-- ==== Sys2Proof/Machine/TimeBase.lean ====
section
/-! DEFINITION. The time base (Chapter 12): reset, its release, the 1 ms interval, the end of warm-up, and the clock
cycle that an idle step runs. -/

namespace Sys2Proof.Machine

def State.withTime (s : State) (t : TimeBase) : State := { s with time := t }

/-! ## Reset (R194) -/

/-- Every block at its reset values, the part held in reset. The levels present on the input pins are the outside
world's and stay; the waiting commands stay, and so does the count of free choices, so that no free value is read
twice. -/
def resetPart (s : State) : State :=
  { State.reset with inputs := { Inputs.reset with pins := s.inputs.pins }, free := s.free, pending := s.pending }

/-- RESET (R194, R195). -/
def execReset (s : State) : Host.Outcome State Fault Refusal := .next (resetPart s)

/-- RESET_RELEASE (R194): the time base starts with cycle count 0 and warm-up count 0. Outside reset RESETN is high
already and nothing changes. -/
def execResetRelease (s : State) : Host.Outcome State Fault Refusal :=
  .next (if s.time.inReset then s.withTime { inReset := false, cycle := 0, warmUp := .counting 0 } else s)

/-! ## The end of warm-up (R194) -/

/-- The inputs take the levels present as their accepted levels, with no count and no arrival (R3, R6, R194 step 1). -/
def Inputs.takeLevels (i : Inputs) (v : InputLevels) : Inputs :=
  { pins := v
    encA := { i.encA with level1 := v.a1, level2 := v.a2, glitchPosted := false }
    encB := { i.encB with level1 := v.b1, level2 := v.b2, glitchPosted := false }
    mark := { i.mark with level := v.mark }
    splice := { i.splice with level := v.splice } }

/-- A port at the end of warm-up: READY with empty buffers (R171); a transaction already under way has noted the state before
(R172). -/
def PortRegs.wake (r : PortRegs) : PortRegs :=
  { r with state := .ready, noted := r.state, received := [], request := none, reply := [] }

/-- The steps of R194 at the end of warm-up. The gate clock begins with it, since it runs exactly after warm-up. -/
def endWarmUp (levels : InputLevels) (s : State) : State :=
  { s with
    time := { s.time with warmUp := .ended }
    inputs := s.inputs.takeLevels levels
    length := LengthCounter.openSpan s.length
    motion := { s.motion with gateClock := 0, baseline := 0 }
    ports := s.ports.map PortRegs.wake
    alerts := s.alerts.map Station.decideLine }

/-- The warm-up count has come to 4 (R194). -/
def State.warmUpDue (s : State) : Bool := !s.time.inReset && decide (s.time.warmUp = .counting 4)

/-- END_OF_WARM_UP (R194): taken when the warm-up count has come to 4 (log entry 2). -/
def execEndOfWarmUp (levels : InputLevels) (s : State) : Host.Outcome State Fault Refusal :=
  .next (if s.warmUpDue then endWarmUp levels s else s)

/-! ## Steps that are due (log entry 2) -/

/-- NO-MOTION if it is due. -/
def takeNoMotionIfDue (s : State) : State := if s.noMotionDue then takeNoMotion s else s

/-- The gate close if it is due. -/
def closeGateIfDue (s : State) : State := if s.gateDue then closeGate s else s

/-- Everything that is due is taken. Where NO-MOTION and a gate close are due together R35 allows either order: a free
value decides (log entry 12). -/
def takeDue (s : State) : State :=
  let s0 := if s.warmUpDue then endWarmUp s.inputs.pins s else s
  if s0.noMotionDue && s0.gateDue then
    let s1 := { s0 with free := s0.free + 1 }
    if Config.noMotionFirst s0.free then closeGateIfDue (takeNoMotionIfDue s1)
    else takeNoMotionIfDue (closeGateIfDue s1)
  else closeGateIfDue (takeNoMotionIfDue s0)

/-! ## The interval (R193) -/

/-- The warm-up count after an interval (R194). -/
def WarmUp.advance : WarmUp → WarmUp
  | .counting n => .counting (n + 1)
  | .ended => .ended

/-- The monitor after a 1 ms interval once warm-up has ended: the gate clock rises, a counting motion timer falls
(R25, R35). -/
def Motion.interval (m : Motion) : Motion :=
  { m with gateClock := m.gateClock + 1, timer := if m.timerOn then m.timer - 1 else m.timer }

/-- One interval ends and is handed to the blocks that count time. During warm-up the gate clock and the motion timer
are found not running and stopped (R193, R194). -/
def endInterval (s : State) : State :=
  { s with time := { s.time with cycle := 0, warmUp := s.time.warmUp.advance }
           motion := if s.running then s.motion.interval else s.motion }

/-- INTERVAL (R193). The time base does not run in reset. A step that an earlier interval made due is taken first, so
that no gate, timeout or end of warm-up is passed over (log entry 2). -/
def execInterval (s : State) : Host.Outcome State Fault Refusal :=
  .next (if s.time.inReset then s else endInterval (takeDue s))

/-! ## The clock cycle of an idle step (log entry 1) -/

/-- STROBE after one clock cycle: a pulse ends when its high level has lasted 48 cycles, and an owed pulse begins when
the low level has (R23, R193). -/
def Strobe.cycle (d : Strobe) : Strobe :=
  let d' := { d with held := min (d.held + 1) 48 }
  if d'.held < 48 then d'
  else if d'.high then d'.finish
  else if d'.canBegin then d'.begin
  else d'

/-- One cycle of the clock input (R193): the cycle count rises, the cycle that would take it to 24,000 ends an
interval, and the steps then due are taken. The part in reset does nothing. A request dispatched at a port is not taken by
a clock cycle: the port stays WORKING until the request row comes (R175; log entry 27). -/
def clockCycle (s : State) : State :=
  if s.time.inReset then s
  else
    let s0 := takeDue s
    let s1 := if s0.time.cycle + 1 < 24000 then s0.withTime { s0.time with cycle := s0.time.cycle + 1 }
      else endInterval s0
    takeDue (if s1.running then s1.withStrobe s1.strobe.cycle else s1)

end Sys2Proof.Machine
end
○ ○ ○ ○
In the data above, which lines have "takeNoMotionIfDue"? Report each of them.

→ **Solution**:
def takeNoMotionIfDue (s : State) : State := if s.noMotionDue then takeNoMotion s else s
    if Config.noMotionFirst s0.free then closeGateIfDue (takeNoMotionIfDue s1)
    else takeNoMotionIfDue (closeGateIfDue s1)
  else closeGateIfDue (takeNoMotionIfDue s0)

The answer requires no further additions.